What lines in the records include the string "rank"? Return each one.

[Supplied information]

===============

/-- The signature of an instruction; an event has none. -/
def sigOf : Instr → Option Sig
  | .moduleReset => none
  | .powerLoss => none
  | .dieLoss _ => none
  | .dieReset _ _ => none
  | .clockThrottle => none
  | .clockRestore => none
  | .healthUpdate _ _ _ => none
  | .healthSnapshot => none
  | .hbmErrorWindow _ => none
  | .flitReceive _ _ => none
  | .portDown _ => none
  | .portRetrain _ => none
  | .spanMgtMessage _ => none
  | .ubyozoErrcntRead _ _ => none
  | .hostLinkDown _ => none
  | .hostLinkUp _ => none
  | .msemAcquire _ _ => none
  | .msemRelease _ => none
  | .msemLeaseWrite _ _ => none
  | .msemLeaseExpiry => none
  | .msemExpdClear _ => none
  | .mgmtErrorClear _ => none
  | .policyWrite _ _ _ => none
  | .partitionWrite _ _ _ => none
  | .tenantReset _ => none
  | .registerWrite _ _ _ _ => none
  | .cmpstatRead _ _ => none
  | .queueStart _ _ _ => none
  | .queueStop _ _ _ => none
  | .queueReset _ _ _ => none
  | .ctsync _ _ => none
  | .ctsyncComplete => none
  | .shoot _ _ => none
  | .shootComplete _ => none
  | .preempt _ _ => none
  | .release _ _ => none
  | .queueBlockServe _ => none
  | .queueSerResume _ => none
  | .queueWaitRecheck _ => none
  | .queueNextRecheck _ => none
  | .queueCompletionWrite _ => none
  | .queueEngineNak _ _ => none
  | .contextCreate _ _ _ _ => none
  | .contextDestroy _ _ _ => none
  | .fqReplay _ _ _ => none
  | .fqKill _ _ _ => none
  | .fqHeadWrite _ _ _ => none
  | .faultBatchPost _ => none
  | .runAheadEnd _ => none
  | .trapDeliver _ _ => none
  | .boundaryTrap _ => none
  | .dieHalt _ _ => none
  | .dieHaltClear _ _ => none
  | .watchdogExpiry _ => none
  | .heatHalve _ => none
  | .heatHalveDone => none
  | .firmwareUpdate _ _ => none
  | .spdmRequest _ => none
  | .rds _ => none
  | .rdx _ => none
  | .upg _ => none
  | .evc _ => none
  | .wbd _ => none
  | .updateWrite _ => none
  | .updateCommit _ => none
  | .uncachedRead _ => none
  | .uncachedWrite _ => none
  | .bdReductionElement _ => none
  | .fwds _ => none
  | .fwdx _ => none
  | .inv _ => none
  | .upd _ => none
  | .binv _ => none
  | .ack _ => none
  | .cfl _ => none
  | .nak _ => none
  | .data _ => none
  | .commitAck _ => none
  | .wback _ => none
  | .l1Evict _ _ => none
  | .bounceDelayExpiry _ _ => none
  | .bounceReset _ _ => none
  | .hostSnoop _ _ => none
  | .hostAccess _ => none
  | .lrd _ => none
  | .lset _ => none
  | .llock _ => none
  | .lunl _ => none
  | .lhist _ => none
  | .windowClose _ => none
  | .switchingComplete _ => none
  | .regionEntryEvict _ => none
  | .compReadMiss _ => none
  | .compWriteback _ => none
  | .compWritebackRetry _ => none
  | .blockPlace _ => none
  | .sliceExpiry _ => none
  | .haltComplete _ => none
  | .blockResume _ => none
  | .granuleFill _ _ => none
  | .blockRetire _ => none
  | .yieldExpiry _ => none
  | .xacqGrant _ => none
  | .accessReturn _ => none
  | .stackFill _ => none
  | .copyCommandComplete _ => none
  | .bdPieceApply _ _ => none
  | .bdCommandComplete _ => none
  | .teamMmatStart _ _ => none
  | .matrixOpComplete _ => none
  | .matrixBatchComplete _ => none
  | .streamWindowRun _ => none
  | .floorRoundStart _ => none
  | .floorRoundAnnounce _ _ => none
  | .lowerReceive _ _ _ _ => none
  | .lowerAckComplete _ _ => none
  | .stealRequest _ _ => none
  | .stealConfirm _ _ => none
  | .terminationWave _ => none
  | .shardHandover _ => none
  | .shardUnreachableTimeout _ _ => none
  | .padWordSkip _ => none
  | .illegalWord _ => none
  | .fetchFault _ => none
  | .ackWithGrant _ => none
  | .labelCommandResult _ => none
  | .padSliceAccess _ _ => none
  | .clusterSlabAccess _ => none
  | .nop => some (sigNop)
  | .bra c neg off => some (sigBra c neg off)
  | .brd c neg tgt rpc => some (sigBrd c neg tgt rpc)
  | .brx a => some (sigBrx a)
  | .call nw kd off => some (sigCall nw kd off)
  | .ret ka => some (sigRet ka)
  | .exit => some (sigExit)
  | .yield => some (sigYield)
  | .trap imm => some (sigTrap imm)
  | .tret => some (sigTret)
  | .launch nw kd ka => some (sigLaunch nw kd ka)
  | .spawn nw kd ka arg => some (sigSpawn nw kd ka arg)
  | .lwait nw kd ka => some (sigLwait nw kd ka)
  | .bar n cnt => some (sigBar n cnt)
  | .arrive nw kd n cnt => some (sigArrive nw kd n cnt)
  | .await n kp => some (sigAwait n kp)
  | .cbar n cnt rank file => some (sigCbar n cnt rank file)
  | .xacq n => some (sigXacq n)
  | .xrel => some (sigXrel)
  | .rgive n => some (sigRgive n)
  | .rclaim nw kd n => some (sigRclaim nw kd n)
  | .rolesw n => some (sigRolesw n)
  | .setfmt ka => some (sigSetfmt ka)
  | .setfmtImm imm => some (sigSetfmtImm imm)
  | .getfmt nw kd => some (sigGetfmt nw kd)
  | .crd nw kd c => some (sigCrd nw kd c)
  | .cwr c ka => some (sigCwr c ka)
  | .clock nw kd => some (sigClock nw kd)
  | .kmov h kd ka => some (sigKmov h kd ka)
  | .kadd h kd ka kb => some (sigKadd h kd ka kb)
  | .kaddImm h kd ka imm => some (sigKaddImm h kd ka imm)
  | .ksub h kd ka kb => some (sigKsub h kd ka kb)
  | .ksubImm h kd ka imm => some (sigKsubImm h kd ka imm)
  | .kmul h kd ka kb => some (sigKmul h kd ka kb)
  | .kmulImm h kd ka imm => some (sigKmulImm h kd ka imm)
  | .kmad h kd ka kb kc => some (sigKmad h kd ka kb kc)
  | .kmadImm h kd ka imm kc => some (sigKmadImm h kd ka imm kc)
  | .kand h kd ka kb => some (sigKand h kd ka kb)
  | .kandImm h kd ka imm => some (sigKandImm h kd ka imm)
  | .kor h kd ka kb => some (sigKor h kd ka kb)
  | .korImm h kd ka imm => some (sigKorImm h kd ka imm)
  | .kxor h kd ka kb => some (sigKxor h kd ka kb)
  | .kxorImm h kd ka imm => some (sigKxorImm h kd ka imm)
  | .kshl h kd ka kb => some (sigKshl h kd ka kb)
  | .kshlImm h kd ka imm => some (sigKshlImm h kd ka imm)
  | .kshr h kd ka kb => some (sigKshr h kd ka kb)
  | .kshrImm h kd ka imm => some (sigKshrImm h kd ka imm)
  | .ksra h kd ka kb => some (sigKsra h kd ka kb)
  | .ksraImm h kd ka imm => some (sigKsraImm h kd ka imm)
  | .kmin h kd ka kb => some (sigKmin h kd ka kb)
  | .kminImm h kd ka imm => some (sigKminImm h kd ka imm)
  | .kmax h kd ka kb => some (sigKmax h kd ka kb)
  | .kmaxImm h kd ka imm => some (sigKmaxImm h kd ka imm)
  | .kcmp h kd ka kb => some (sigKcmp h kd ka kb)
  | .kcmpImm h kd ka imm => some (sigKcmpImm h kd ka imm)
  | .ksel h kd ka kb kc => some (sigKsel h kd ka kb kc)
  | .klea h kd ka kb sh disp => some (sigKlea h kd ka kb sh disp)
  | .kpopc h kd ka => some (sigKpopc h kd ka)
  | .kclz h kd ka => some (sigKclz h kd ka)
  | .kli h kd imm => some (sigKli h kd imm)
  | .kli64 h kd imm => some (sigKli64 h kd imm)
  | .kfromv h kd va sel => some (sigKfromv h kd va sel)
  | .add h d a b => some (sigAdd h d a b)
  | .addImm h d a imm => some (sigAddImm h d a imm)
  | .addc h d a b cin cout => some (sigAddc h d a b cin cout)
  | .sub h d a b => some (sigSub h d a b)
  | .subImm h d a imm => some (sigSubImm h d a imm)
  | .mul h d a b => some (sigMul h d a b)
  | .mulImm h d a imm => some (sigMulImm h d a imm)
  | .mulh h d a b => some (sigMulh h d a b)
  | .mulhImm h d a imm => some (sigMulhImm h d a imm)
  | .mad h d a b c => some (sigMad h d a b c)
  | .madImm h d a imm c => some (sigMadImm h d a imm c)
  | .abs h d a => some (sigAbs h d a)
  | .and h d a b => some (sigAnd h d a b)
  | .andImm h d a imm => some (sigAndImm h d a imm)
  | .or h d a b => some (sigOr h d a b)
  | .orImm h d a imm => some (sigOrImm h d a imm)
  | .xor h d a b => some (sigXor h d a b)
  | .xorImm h d a imm => some (sigXorImm h d a imm)
  | .lop3 h d a b c tbl => some (sigLop3 h d a b c tbl)
  | .shl h d a b => some (sigShl h d a b)
  | .shlImm h d a imm => some (sigShlImm h d a imm)
  | .shr h d a b => some (sigShr h d a b)
  | .shrImm h d a imm => some (sigShrImm h d a imm)
  | .sra h d a b => some (sigSra h d a b)
  | .sraImm h d a imm => some (sigSraImm h d a imm)
  | .min h d a b => some (sigMin h d a b)
  | .minImm h d a imm => some (sigMinImm h d a imm)
  | .max h d a b => some (sigMax h d a b)
  | .maxImm h d a imm => some (sigMaxImm h d a imm)
  | .cmp h md a b => some (sigCmp h md a b)
  | .cmpImm h md a imm => some (sigCmpImm h md a imm)
  | .sel h d a b mc => some (sigSel h d a b mc)
  | .mov h d a => some (sigMov h d a)
  | .movImm h d imm => some (sigMovImm h d imm)
  | .movk h d kv kl => some (sigMovk h d kv kl)
  | .popc h d a => some (sigPopc h d a)
  | .clz h d a => some (sigClz h d a)
  | .brev h d a => some (sigBrev h d a)
  | .bfe h d a b => some (sigBfe h d a b)
  | .bfeImm h d a imm => some (sigBfeImm h d a imm)
  | .bfi h d a b c => some (sigBfi h d a b c)
  | .bfiImm h d a imm c => some (sigBfiImm h d a imm c)
  | .fadd h d a b => some (sigFadd h d a b)
  | .faddImm h d a imm => some (sigFaddImm h d a imm)
  | .fsub h d a b => some (sigFsub h d a b)
  | .fsubImm h d a imm => some (sigFsubImm h d a imm)
  | .fmul h d a b => some (sigFmul h d a b)
  | .fmulImm h d a imm => some (sigFmulImm h d a imm)
  | .fma h d a b c => some (sigFma h d a b c)
  | .fmaImm h d a imm c => some (sigFmaImm h d a imm c)
  | .fmin h d a b => some (sigFmin h d a b)
  | .fminImm h d a imm => some (sigFminImm h d a imm)
  | .fmax h d a b => some (sigFmax h d a b)
  | .fmaxImm h d a imm => some (sigFmaxImm h d a imm)
  | .fcmp h md a b => some (sigFcmp h md a b)
  | .fcmpImm h md a imm => some (sigFcmpImm h md a imm)
  | .fclass h d a => some (sigFclass h d a)
  | .fscale h d a b => some (sigFscale h d a b)
  | .fscaleImm h d a imm => some (sigFscaleImm h d a imm)
  | .frnd h d a => some (sigFrnd h d a)
  | .frcp h d a => some (sigFrcp h d a)
  | .fsqrt h d a => some (sigFsqrt h d a)
  | .frsq h d a => some (sigFrsq h d a)
  | .fexp2 h d a => some (sigFexp2 h d a)
  | .flog2 h d a => some (sigFlog2 h d a)
  | .cvt h d a src elem => some (sigCvt h d a src elem)
  | .lpack h d va src => some (sigLpack h d va src)
  | .lunpk h d va => some (sigLunpk h d va)
  | .shfl h d a b => some (sigShfl h d a b)
  | .shflImm h d a imm => some (sigShflImm h d a imm)
  | .bcast h d a kl => some (sigBcast h d a kl)
  | .bcastImm h d a imm => some (sigBcastImm h d a imm)
  | .compress h d a b vm slot => some (sigCompress h d a b vm slot)
  | .expand h d a vm slot => some (sigExpand h d a vm slot)
  | .redadd h d a => some (sigRedadd h d a)
  | .redmin h d a => some (sigRedmin h d a)
  | .redmax h d a => some (sigRedmax h d a)
  | .redand h d a => some (sigRedand h d a)
  | .redor h d a => some (sigRedor h d a)
  | .redxor h d a => some (sigRedxor h d a)
  | .scan h d a => some (sigScan h d a)
  | .redminIndex h d di a b => some (sigRedminIndex h d di a b)
  | .redmaxIndex h d di a b => some (sigRedmaxIndex h d di a b)
  | .ballot h kd a => some (sigBallot h kd a)
  | .vany h kd a => some (sigVany h kd a)
  | .vall h kd a => some (sigVall h kd a)
  | .elect h md ms => some (sigElect h md ms)
  | .mcnt h kd ms => some (sigMcnt h kd ms)
  | .mlog h md ma mb => some (sigMlog h md ma mb)
  | .ldg h d ad scope => some (sigLdg h d ad scope)
  | .stg h ad b scope => some (sigStg h ad b scope)
  | .pref h ad => some (sigPref h ad)
  | .lds h d ad => some (sigLds h d ad)
  | .sts h ad b => some (sigSts h ad b)
  | .ldc h d off disp rank file scope => some (sigLdc h d off disp rank file scope)
  | .stc h off disp rank file b scope => some (sigStc h off disp rank file b scope)
  | .ldd h d ad scope => some (sigLdd h d ad scope)
  | .std h ad b scope => some (sigStd h ad b scope)
  | .ldl h d ad => some (sigLdl h d ad)
  | .stl h ad b => some (sigStl h ad b)
  | .atom h d ad b aop scope => some (sigAtom h d ad b aop scope)
  | .atomc h d ad b c scope => some (sigAtomc h d ad b c scope)
  | .red h ad b aop scope => some (sigRed h ad b aop scope)
  | .atoms h ad b scope => some (sigAtoms h ad b scope)
  | .fence sc p q scope => some (sigFence sc p q scope)
  | .ofence => some (sigOfence)
  | .waitp p kn => some (sigWaitp p kn)
  | .cflush h ad => some (sigCflush h ad)
  | .cinv h ad => some (sigCinv h ad)
  | .tcopy nw d krec => some (sigTcopy nw d krec)
  | .tstore krec vs => some (sigTstore krec vs)
  | .tfill krec kval => some (sigTfill krec kval)
  | .bdgather kd ka kl kc rsz iw => some (sigBdgather kd ka kl kc rsz iw)
  | .bdscat kd ka kl kc rsz iw => some (sigBdscat kd ka kl kc rsz iw)
  | .bdred ty kd ka kl kc rsz iw rop => some (sigBdred ty kd ka kl kc rsz iw rop)
  | .bdconv ty src kd ka kc => some (sigBdconv ty src kd ka kc)
  | .accwin kg kb kl => some (sigAccwin kg kb kl)
  | .accz r c => some (sigAccz r c)
  | .accld r krec => some (sigAccld r krec)
  | .accst krec r => some (sigAccst krec r)
  | .accout h d r c => some (sigAccout h d r c)
  | .mma r a b sc => some (sigMma r a b sc)
  | .mmat r a b sc => some (sigMmat r a b sc)
  | .mmas r a b sc => some (sigMmas r a b sc)
  | .mfence kd => some (sigMfence kd)
  | .mwait ka => some (sigMwait ka)
  | .mstat kd ka => some (sigMstat kd ka)
  | .sgen zd a cls => some (sigSgen zd a cls)
  | .sgenb zd a cls => some (sigSgenb zd a cls)
  | .sregen zd za cls => some (sigSregen zd za cls)
  | .sseed ka cls => some (sigSseed ka cls)
  | .slen imm => some (sigSlen imm)
  | .srnd msk d cls => some (sigSrnd msk d cls)
  | .sand zd za zb => some (sigSand zd za zb)
  | .sor zd za zb => some (sigSor zd za zb)
  | .sxor zd za zb => some (sigSxor zd za zb)
  | .sxnor zd za zb => some (sigSxnor zd za zb)
  | .snot zd za => some (sigSnot zd za)
  | .smux zd za zb zs => some (sigSmux zd za zb zs)
  | .smin zd za zb => some (sigSmin zd za zb)
  | .smax zd za zb => some (sigSmax zd za zb)
  | .sdep kd za zb => some (sigSdep kd za zb)
  | .scnt msk d za out => some (sigScnt msk d za out)
  | .scnta msk d za => some (sigScnta msk d za)
  | .wlcfg ka => some (sigWlcfg ka)
  | .wlpush msk n64 a b => some (sigWlpush msk n64 a b)
  | .wlpop msk n64 d md wait => some (sigWlpop msk n64 d md wait)
  | .wlret msk b => some (sigWlret msk b)
  | .wlfloor kd => some (sigWlfloor kd)
  | .wldone kd => some (sigWldone kd)
  | .wlstat kd sel => some (sigWlstat kd sel)
  | .lblrd kd ka => some (sigLblrd kd ka)
  | .lblset kd ka lbl => some (sigLblset kd ka lbl)
  | .lbllock kd ka => some (sigLbllock kd ka)
  | .lblunl kd ka => some (sigLblunl kd ka)
  | .lblhist kd ka => some (sigLblhist kd ka)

===============

[Answer space]
  | .cbar n cnt rank file => some (sigCbar n cnt rank file)
  | .ldc h d off disp rank file scope => some (sigLdc h d off disp rank file scope)
  | .stc h off disp rank file b scope => some (sigStc h off disp rank file b scope)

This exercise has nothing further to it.